### Task objective
Return each line in the records below that includes "busDo".

### Material supplied
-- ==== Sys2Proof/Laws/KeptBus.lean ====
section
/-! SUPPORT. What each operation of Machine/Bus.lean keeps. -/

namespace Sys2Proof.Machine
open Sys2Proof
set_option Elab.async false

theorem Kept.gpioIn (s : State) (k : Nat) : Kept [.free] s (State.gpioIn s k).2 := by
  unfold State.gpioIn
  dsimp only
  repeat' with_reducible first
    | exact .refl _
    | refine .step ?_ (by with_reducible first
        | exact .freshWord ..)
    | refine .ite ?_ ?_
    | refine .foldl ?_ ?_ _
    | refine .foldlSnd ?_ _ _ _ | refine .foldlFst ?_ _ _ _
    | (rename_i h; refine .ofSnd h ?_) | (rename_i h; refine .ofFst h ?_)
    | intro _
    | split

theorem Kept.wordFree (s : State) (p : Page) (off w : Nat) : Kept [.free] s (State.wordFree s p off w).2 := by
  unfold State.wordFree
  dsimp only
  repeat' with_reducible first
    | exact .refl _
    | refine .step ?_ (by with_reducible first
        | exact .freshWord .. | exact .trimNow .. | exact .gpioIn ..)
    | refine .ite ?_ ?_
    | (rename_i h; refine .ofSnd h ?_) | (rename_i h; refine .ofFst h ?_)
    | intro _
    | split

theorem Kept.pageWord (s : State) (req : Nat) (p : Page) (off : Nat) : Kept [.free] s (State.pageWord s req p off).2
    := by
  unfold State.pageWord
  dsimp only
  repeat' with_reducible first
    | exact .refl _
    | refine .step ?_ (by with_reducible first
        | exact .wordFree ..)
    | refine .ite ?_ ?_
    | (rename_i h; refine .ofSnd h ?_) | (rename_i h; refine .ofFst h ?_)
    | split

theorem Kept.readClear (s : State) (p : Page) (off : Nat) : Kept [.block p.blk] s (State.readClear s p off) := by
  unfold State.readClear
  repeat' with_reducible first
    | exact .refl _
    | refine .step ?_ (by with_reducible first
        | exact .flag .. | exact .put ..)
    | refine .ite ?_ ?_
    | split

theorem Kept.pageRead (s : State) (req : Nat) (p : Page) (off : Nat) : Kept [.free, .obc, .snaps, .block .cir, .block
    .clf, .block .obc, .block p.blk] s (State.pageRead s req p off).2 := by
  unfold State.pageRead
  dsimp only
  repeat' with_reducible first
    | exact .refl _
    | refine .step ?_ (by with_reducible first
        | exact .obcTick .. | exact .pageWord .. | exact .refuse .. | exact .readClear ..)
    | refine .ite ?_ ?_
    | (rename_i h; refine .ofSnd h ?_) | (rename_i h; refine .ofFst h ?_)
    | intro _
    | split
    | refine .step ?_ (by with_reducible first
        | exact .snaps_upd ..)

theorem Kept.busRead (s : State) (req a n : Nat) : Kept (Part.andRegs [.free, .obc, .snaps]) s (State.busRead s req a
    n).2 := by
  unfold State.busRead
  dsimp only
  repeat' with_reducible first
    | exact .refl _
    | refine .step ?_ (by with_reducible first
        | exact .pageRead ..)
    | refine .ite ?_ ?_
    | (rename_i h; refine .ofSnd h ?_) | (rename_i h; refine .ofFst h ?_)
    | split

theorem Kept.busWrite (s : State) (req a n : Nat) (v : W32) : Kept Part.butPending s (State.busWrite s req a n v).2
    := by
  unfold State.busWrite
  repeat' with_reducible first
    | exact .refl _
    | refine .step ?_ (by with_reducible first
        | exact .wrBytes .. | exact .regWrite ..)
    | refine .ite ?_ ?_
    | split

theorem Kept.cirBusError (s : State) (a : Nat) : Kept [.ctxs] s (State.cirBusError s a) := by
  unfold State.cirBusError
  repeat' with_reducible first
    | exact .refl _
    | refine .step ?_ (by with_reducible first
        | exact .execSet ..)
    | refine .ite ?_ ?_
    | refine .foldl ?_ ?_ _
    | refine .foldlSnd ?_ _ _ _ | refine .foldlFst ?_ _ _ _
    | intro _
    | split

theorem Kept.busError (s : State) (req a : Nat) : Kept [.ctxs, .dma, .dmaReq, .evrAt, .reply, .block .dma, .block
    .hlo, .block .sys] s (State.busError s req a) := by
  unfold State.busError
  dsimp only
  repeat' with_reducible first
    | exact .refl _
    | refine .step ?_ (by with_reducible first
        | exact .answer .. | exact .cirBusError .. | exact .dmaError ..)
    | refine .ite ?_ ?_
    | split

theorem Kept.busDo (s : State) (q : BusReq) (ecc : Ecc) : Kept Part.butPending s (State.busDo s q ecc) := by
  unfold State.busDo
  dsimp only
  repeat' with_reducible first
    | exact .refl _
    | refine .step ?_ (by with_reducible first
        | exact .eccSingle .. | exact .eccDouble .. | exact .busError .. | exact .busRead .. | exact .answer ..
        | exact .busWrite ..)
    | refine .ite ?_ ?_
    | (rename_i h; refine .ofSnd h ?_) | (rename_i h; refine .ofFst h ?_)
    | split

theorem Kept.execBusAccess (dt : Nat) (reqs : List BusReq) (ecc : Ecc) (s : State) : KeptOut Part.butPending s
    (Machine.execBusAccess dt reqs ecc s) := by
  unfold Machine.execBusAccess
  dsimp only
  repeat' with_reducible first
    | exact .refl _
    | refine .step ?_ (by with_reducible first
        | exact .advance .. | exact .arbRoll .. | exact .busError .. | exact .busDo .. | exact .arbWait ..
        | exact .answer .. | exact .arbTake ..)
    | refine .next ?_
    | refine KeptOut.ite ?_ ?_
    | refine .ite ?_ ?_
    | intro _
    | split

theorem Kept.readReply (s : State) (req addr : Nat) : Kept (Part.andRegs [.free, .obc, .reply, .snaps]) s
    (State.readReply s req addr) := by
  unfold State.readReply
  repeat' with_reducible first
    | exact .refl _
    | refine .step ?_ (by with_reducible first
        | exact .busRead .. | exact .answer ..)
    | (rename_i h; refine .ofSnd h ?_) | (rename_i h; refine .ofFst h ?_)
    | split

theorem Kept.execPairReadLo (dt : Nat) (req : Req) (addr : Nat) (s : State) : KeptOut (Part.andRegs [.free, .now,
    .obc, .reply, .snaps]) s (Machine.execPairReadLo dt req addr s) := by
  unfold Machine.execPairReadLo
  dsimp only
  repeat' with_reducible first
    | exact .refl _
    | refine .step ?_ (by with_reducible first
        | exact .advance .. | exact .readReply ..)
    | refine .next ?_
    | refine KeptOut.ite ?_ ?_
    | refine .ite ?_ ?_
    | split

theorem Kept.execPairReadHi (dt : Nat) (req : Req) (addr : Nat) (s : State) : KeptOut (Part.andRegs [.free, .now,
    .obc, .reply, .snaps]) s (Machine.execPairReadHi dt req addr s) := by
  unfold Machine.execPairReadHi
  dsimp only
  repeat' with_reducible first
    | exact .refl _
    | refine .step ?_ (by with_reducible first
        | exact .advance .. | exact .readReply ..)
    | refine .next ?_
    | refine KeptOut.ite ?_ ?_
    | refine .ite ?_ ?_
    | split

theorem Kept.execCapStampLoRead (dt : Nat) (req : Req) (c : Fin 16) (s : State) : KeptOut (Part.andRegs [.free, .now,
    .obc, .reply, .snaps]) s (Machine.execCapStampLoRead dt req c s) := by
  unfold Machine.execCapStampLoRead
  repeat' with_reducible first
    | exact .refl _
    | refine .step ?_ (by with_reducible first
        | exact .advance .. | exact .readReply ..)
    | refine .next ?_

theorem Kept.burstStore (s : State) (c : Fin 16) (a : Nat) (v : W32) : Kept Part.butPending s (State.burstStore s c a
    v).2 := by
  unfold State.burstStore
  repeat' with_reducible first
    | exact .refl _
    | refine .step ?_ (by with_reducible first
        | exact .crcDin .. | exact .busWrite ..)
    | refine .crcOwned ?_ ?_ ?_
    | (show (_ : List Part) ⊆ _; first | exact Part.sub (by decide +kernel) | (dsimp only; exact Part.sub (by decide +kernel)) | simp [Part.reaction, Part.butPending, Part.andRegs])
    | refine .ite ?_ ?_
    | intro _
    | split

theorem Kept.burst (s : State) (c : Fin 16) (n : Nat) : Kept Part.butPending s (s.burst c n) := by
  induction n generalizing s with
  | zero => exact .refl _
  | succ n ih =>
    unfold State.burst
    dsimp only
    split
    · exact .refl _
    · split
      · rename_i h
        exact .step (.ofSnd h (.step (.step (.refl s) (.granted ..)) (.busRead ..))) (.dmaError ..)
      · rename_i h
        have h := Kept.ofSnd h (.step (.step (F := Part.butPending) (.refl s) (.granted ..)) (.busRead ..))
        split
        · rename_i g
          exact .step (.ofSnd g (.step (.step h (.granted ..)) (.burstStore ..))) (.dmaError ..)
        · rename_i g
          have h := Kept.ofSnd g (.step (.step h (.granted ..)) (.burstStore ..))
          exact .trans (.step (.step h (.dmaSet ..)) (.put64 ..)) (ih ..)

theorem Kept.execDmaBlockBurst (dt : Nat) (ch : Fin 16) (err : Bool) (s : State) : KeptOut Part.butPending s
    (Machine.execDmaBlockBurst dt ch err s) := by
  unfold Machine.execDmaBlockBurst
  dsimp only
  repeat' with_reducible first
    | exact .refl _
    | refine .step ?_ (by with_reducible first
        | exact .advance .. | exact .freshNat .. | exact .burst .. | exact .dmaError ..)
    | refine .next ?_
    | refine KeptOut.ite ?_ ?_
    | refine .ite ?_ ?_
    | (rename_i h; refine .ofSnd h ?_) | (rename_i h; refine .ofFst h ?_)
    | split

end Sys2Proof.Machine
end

--

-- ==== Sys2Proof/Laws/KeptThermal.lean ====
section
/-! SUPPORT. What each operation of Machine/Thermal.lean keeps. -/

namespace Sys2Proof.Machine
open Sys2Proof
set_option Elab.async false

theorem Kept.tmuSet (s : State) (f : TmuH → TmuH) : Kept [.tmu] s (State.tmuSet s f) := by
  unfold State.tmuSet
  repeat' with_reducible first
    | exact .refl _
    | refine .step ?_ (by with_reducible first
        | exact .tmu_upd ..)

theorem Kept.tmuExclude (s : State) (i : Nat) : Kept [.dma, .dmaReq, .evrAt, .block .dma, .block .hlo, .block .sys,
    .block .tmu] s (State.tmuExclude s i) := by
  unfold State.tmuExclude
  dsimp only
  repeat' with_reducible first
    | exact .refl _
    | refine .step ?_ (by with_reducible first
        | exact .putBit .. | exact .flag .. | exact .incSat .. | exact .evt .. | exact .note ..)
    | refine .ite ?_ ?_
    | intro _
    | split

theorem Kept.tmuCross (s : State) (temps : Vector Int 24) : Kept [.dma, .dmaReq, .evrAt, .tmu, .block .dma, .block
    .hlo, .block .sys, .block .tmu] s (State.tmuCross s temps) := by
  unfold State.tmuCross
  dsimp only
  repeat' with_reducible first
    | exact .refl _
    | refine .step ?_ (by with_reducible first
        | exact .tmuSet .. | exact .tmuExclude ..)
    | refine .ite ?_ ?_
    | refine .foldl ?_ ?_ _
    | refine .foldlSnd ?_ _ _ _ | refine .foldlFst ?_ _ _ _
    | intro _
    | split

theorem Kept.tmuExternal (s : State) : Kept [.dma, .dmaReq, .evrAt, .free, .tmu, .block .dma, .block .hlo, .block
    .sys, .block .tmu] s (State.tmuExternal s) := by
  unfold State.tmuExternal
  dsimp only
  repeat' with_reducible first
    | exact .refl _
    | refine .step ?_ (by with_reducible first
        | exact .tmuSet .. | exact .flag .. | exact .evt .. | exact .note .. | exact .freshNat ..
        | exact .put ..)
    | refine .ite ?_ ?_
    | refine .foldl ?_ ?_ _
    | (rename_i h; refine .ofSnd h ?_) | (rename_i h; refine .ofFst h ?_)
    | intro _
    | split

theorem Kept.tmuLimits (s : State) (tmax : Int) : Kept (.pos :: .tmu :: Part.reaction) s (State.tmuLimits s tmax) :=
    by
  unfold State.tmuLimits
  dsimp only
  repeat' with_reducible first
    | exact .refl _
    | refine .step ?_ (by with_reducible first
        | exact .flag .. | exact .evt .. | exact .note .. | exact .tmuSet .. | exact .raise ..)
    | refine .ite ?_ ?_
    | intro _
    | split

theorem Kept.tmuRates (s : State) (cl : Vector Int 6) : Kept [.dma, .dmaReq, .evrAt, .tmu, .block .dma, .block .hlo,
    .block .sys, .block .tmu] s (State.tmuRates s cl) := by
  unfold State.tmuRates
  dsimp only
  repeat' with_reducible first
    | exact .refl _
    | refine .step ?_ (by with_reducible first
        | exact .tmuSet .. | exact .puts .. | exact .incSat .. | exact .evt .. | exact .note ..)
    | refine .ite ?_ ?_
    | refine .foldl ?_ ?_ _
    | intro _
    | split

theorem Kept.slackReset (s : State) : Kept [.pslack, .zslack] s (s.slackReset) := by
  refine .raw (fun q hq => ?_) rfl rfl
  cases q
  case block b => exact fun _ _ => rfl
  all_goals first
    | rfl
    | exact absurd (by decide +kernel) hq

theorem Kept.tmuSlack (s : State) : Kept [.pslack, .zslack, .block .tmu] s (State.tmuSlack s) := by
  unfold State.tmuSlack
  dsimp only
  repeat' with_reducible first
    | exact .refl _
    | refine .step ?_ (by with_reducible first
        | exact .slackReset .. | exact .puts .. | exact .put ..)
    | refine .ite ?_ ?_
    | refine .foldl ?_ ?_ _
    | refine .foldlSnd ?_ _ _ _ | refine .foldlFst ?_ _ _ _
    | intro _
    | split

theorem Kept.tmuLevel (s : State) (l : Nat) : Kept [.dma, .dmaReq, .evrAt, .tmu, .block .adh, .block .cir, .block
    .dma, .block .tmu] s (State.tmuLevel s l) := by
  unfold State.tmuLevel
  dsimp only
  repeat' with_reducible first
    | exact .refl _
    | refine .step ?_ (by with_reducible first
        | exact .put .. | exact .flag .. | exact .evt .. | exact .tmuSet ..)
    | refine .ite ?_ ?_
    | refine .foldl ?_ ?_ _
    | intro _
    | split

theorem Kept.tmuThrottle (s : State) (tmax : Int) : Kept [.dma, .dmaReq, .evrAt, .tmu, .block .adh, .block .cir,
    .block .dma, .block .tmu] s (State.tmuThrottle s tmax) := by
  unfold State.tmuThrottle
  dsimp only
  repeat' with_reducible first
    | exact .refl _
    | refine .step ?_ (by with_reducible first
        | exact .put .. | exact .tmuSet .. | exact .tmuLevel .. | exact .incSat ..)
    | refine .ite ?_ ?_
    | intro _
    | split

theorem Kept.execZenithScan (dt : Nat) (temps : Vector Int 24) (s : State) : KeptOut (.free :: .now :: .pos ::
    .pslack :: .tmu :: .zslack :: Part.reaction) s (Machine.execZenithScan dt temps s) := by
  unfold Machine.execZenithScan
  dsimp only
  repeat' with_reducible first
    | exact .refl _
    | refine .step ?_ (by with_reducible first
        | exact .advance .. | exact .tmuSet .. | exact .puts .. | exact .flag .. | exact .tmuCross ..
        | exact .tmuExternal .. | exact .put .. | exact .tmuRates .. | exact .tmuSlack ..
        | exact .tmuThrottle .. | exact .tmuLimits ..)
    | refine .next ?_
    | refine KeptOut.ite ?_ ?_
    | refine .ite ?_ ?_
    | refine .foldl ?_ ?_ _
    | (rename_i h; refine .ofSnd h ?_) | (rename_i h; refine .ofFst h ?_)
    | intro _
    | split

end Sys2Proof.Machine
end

### Result of the exercise
theorem Kept.busDo (s : State) (q : BusReq) (ecc : Ecc) : Kept Part.butPending s (State.busDo s q ecc) := by
  unfold State.busDo
        | exact .advance .. | exact .arbRoll .. | exact .busError .. | exact .busDo .. | exact .arbWait ..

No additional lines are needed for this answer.